Илзе форменным образом взвыла.
— Не беспокойтесь понапрасну. Я позабочусь, чтобы фройляйн фон Зассен ничего не потеряла — я за это ручаюсь. — Он достал из стоящей рядом со столом кассы четыре банкноты и протянул их мне. Затем он быстро написал на листке несколько слов.
— Будьте добры, подпишите эту расписку, — он протянул мне перо.
— Пускай это сделает Илзе — я очень плохо пишу, — ответила я чистосердечно.
На его лице промелькнула слабая улыбка.
— Это не по правилам ведения дел, — объяснил он. — Если я даю капитал вам, то подписи фрау Илзе недостаточно. … Ваше имя вы же сможете написать?
— О да; но вы увидите, какие это ужасные каракули.
Я подошла к конторке, уселась на стул, который он мне пододвинул, и довольно поглядела на фройляйн Флиднер и Шарлотту, которые тут же дружно засмеялись. Как забавно, наверное, смотрелась хрупкая девичья фигурка на почтенном конторском стуле, перед толстыми, солидными фолиантами, за которыми едва был виден её нос!.. Я засмеялась вместе с ними, и как же легко стало у меня на сердце! Я была счастлива, что смогла отвоевать деньги для моей тёти.
Господин Клаудиус оперся рукой о письменный стол, заслоняя меня от остальных. Я схватила перо и начала выводить «Л».
— Так не пойдёт, — сказала я и остановилась, когда заметила, что он смотрит на меня. — Вы не должны глядеть на мои руки.
— Что, это запрещено? Можно узнать, почему?
— Ой, разве вы сами не видите? Потому что они такие загорелые и противные, — откровенно ответила я, немного злясь из-за того, что он вынудил меня саму это произнести.
Он, улыбаясь отвернул голову, и я принялась старательно писать — в моём имени, однако, слишком много букв!
В это время дверь отворилась, и в комнату стремительно вошёл молодой господин. Алая гвоздика сверкнула у него на лацкане огненным факелом — и перо выпало из моих пальцев, я прикрыла рукой глаза; мне показалось, что мир завертелся передо мной колесом.
— Дядя, — воскликнул он торопливо, — я согласовал с графом Целлем цену — лишь на пять луидоров больше, чем ты предполагал… Ты согласен? Ты не хочешь хоть раз взглянуть на Дарлинга? Я велел доставить его в двор.
— Господин Хелльдорф с тобой поздоровался, Дагоберт, — сказал господин Клаудиус вместо ответа и показал на молодого служащего.
Дагоберт коротко поклонился и, заметно удивлённый и позабавленный моим видом за письменным столом, подошёл поближе.
— О небо, Дагоберт, сентиментальная гвоздика в петлице? — воскликнула Шарлотта и захлопала в ладоши. — Как это она удостоилась такой чести?
Дагоберт заговорщицки-лукаво улыбнулся мне с высоты своего роста.
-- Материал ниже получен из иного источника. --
/-- Up to block 7 the next block has half the values (R108). -/
theorem fastExpContents_add_block {db : Nat} (h : db ≤ 1791) :
    fastExpContents (db + 256) * 2 = fastExpContents db := by
  have hmod : (db + 256) % 256 = db % 256 := Nat.add_mod_right db 256
  have hblock : (db + 256) / 256 = db / 256 + 1 := by omega
  rw [fastExpContents_arith, fastExpContents_arith db, hmod, hblock, two_pow_shift_block (q := db / 256) (by omega)]
  ring

/-- From block 7 on the exponent field is clamped, so the blocks repeat (R108). -/
theorem fastExpContents_periodic {db : Nat} (h : 1792 ≤ db) :
    fastExpContents db = fastExpContents (1792 + db % 256) := by
  have hmod : (1792 + db % 256) % 256 = db % 256 := by omega
  have hmin : min ((1792 + db % 256) / 256) 7 = min (db / 256) 7 := by omega
  rw [fastExpContents_arith, fastExpContents_arith (1792 + db % 256), hmod, hmin]

/-- FASTEXP falls strictly below the last index of block 7 (R108): inside a block as EXP rises, and into the next block
since twice the last mantissa, 1024 + 0, exceeds the next one, 1024 + 1018. -/
theorem fastExpContents_succ_lt {db : Nat} (h : db < 2047) : fastExpContents (db + 1) < fastExpContents db := by
  rw [fastExpContents_arith, fastExpContents_arith db]
  by_cases hlast : db % 256 = 255
  · have hmod : (db + 1) % 256 = 0 := by omega
    have hblock : (db + 1) / 256 = db / 256 + 1 := by omega
    have hmantissa : 1024 + expContents (255 - 0) < (1024 + expContents (255 - 255)) * 2 := by decide +kernel
    rw [hlast, hmod, hblock, two_pow_shift_block (q := db / 256) (by omega), ← Nat.mul_assoc]
    exact Nat.mul_lt_mul_of_pos_right hmantissa (Nat.two_pow_pos _)
  · have hblock : (db + 1) / 256 = db / 256 := by omega
    have hindex : 255 - db % 256 = 255 - (db + 1) % 256 + 1 := by omega
    have hrise := expContents_lt_succ (i := 255 - (db + 1) % 256) (by omega)
    rw [hblock, hindex]
    exact Nat.mul_lt_mul_of_pos_right (by omega) (Nat.two_pow_pos _)

/-- Settles O31: each property is a fact about the mantissa and the exponent of `dbToLinear`. -/
theorem fastExpLaws : Obligations.FastExpLaws :=
  ⟨fun _ h => fastExpContents_succ_lt h,
   fun _ h _ => fastExpContents_periodic h,
   fun db _ => fastExpContents_mod_four db,
   fun db _ => fastExpContents_eq db ▸ dbToLinear_bounds db,
   fun _ h => fastExpContents_add_block h⟩

end Sys2Proof.Machine

/-! # Proofs: the image of a command -/

namespace Sys2Proof

/-! ## Words and bytes -/

/-- A word is its four bytes put together. -/
theorem append_extractLsb'_eq_self (w : Word) :
    w.extractLsb' 24 8 ++ w.extractLsb' 16 8 ++ w.extractLsb' 8 8 ++ w.extractLsb' 0 8 = w := by
  rw [BitVec.extractLsb'_append_extractLsb'_eq_extractLsb' (by rfl),
    BitVec.extractLsb'_append_extractLsb'_eq_extractLsb' (by rfl),
    BitVec.extractLsb'_append_extractLsb'_eq_extractLsb' (by rfl)]
  exact BitVec.extractLsb'_eq_self

/-- The bytes of the word that four bytes make are those four. -/
theorem wordBytes_append (b0 b1 b2 b3 : Byte) : wordBytes (b3 ++ b2 ++ b1 ++ b0) = [b0, b1, b2, b3] := by
  have h0 := BitVec.extractLsb'_append_eq_right (a := b3 ++ b2 ++ b1) (b := b0)
  have above (k : Nat) (hk : 8 ≤ k) :
      (b3 ++ b2 ++ b1 ++ b0).extractLsb' k 8 = (b3 ++ b2 ++ b1).extractLsb' (k - 8) 8 :=
    BitVec.extractLsb'_append_eq_of_le hk
  have h1 := (above 8 (by decide)).trans BitVec.extractLsb'_append_eq_right
  have h2 := (above 16 (by decide)).trans <|
    (BitVec.extractLsb'_append_eq_of_le (by decide)).trans BitVec.extractLsb'_append_eq_right
  have h3 := (above 24 (by decide)).trans <|
    (BitVec.extractLsb'_append_eq_of_le (by decide)).trans BitVec.extractLsb'_append_eq_left
  simp only [wordBytes, List.cons.injEq, and_true]
  exact ⟨h0, h1, h2, h3⟩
Илзе заметила его взгляд, который, собственно, нельзя было не заметить.
— Ах, не делайте, пожалуйста, вида, что цветок вам подарила малышка! — сказала она сухо. — Он у нас на глазах сбил несчастную гвоздику своей тростью и вставил её в петлицу на жалкую погибель, — объяснила она присутствующим.
Молодой господин, присоединяясь ко всеобщему смеху, пожал плечами.
— Ну как, дядя Эрих, можно тебя попросить? Не хочешь ли пройти вместе со мной? — спросил он, когда смех утих.
— Терпение — сначала мы должны закончить одно дело, — ответил господин Клаудиус. — Ну что? — обратился он о мне, заняв прежнее положение.
Перо всё ещё лежало на расписке; я закрыла обеими руками лицо, потому что чувствовала, что оно совершенно красное.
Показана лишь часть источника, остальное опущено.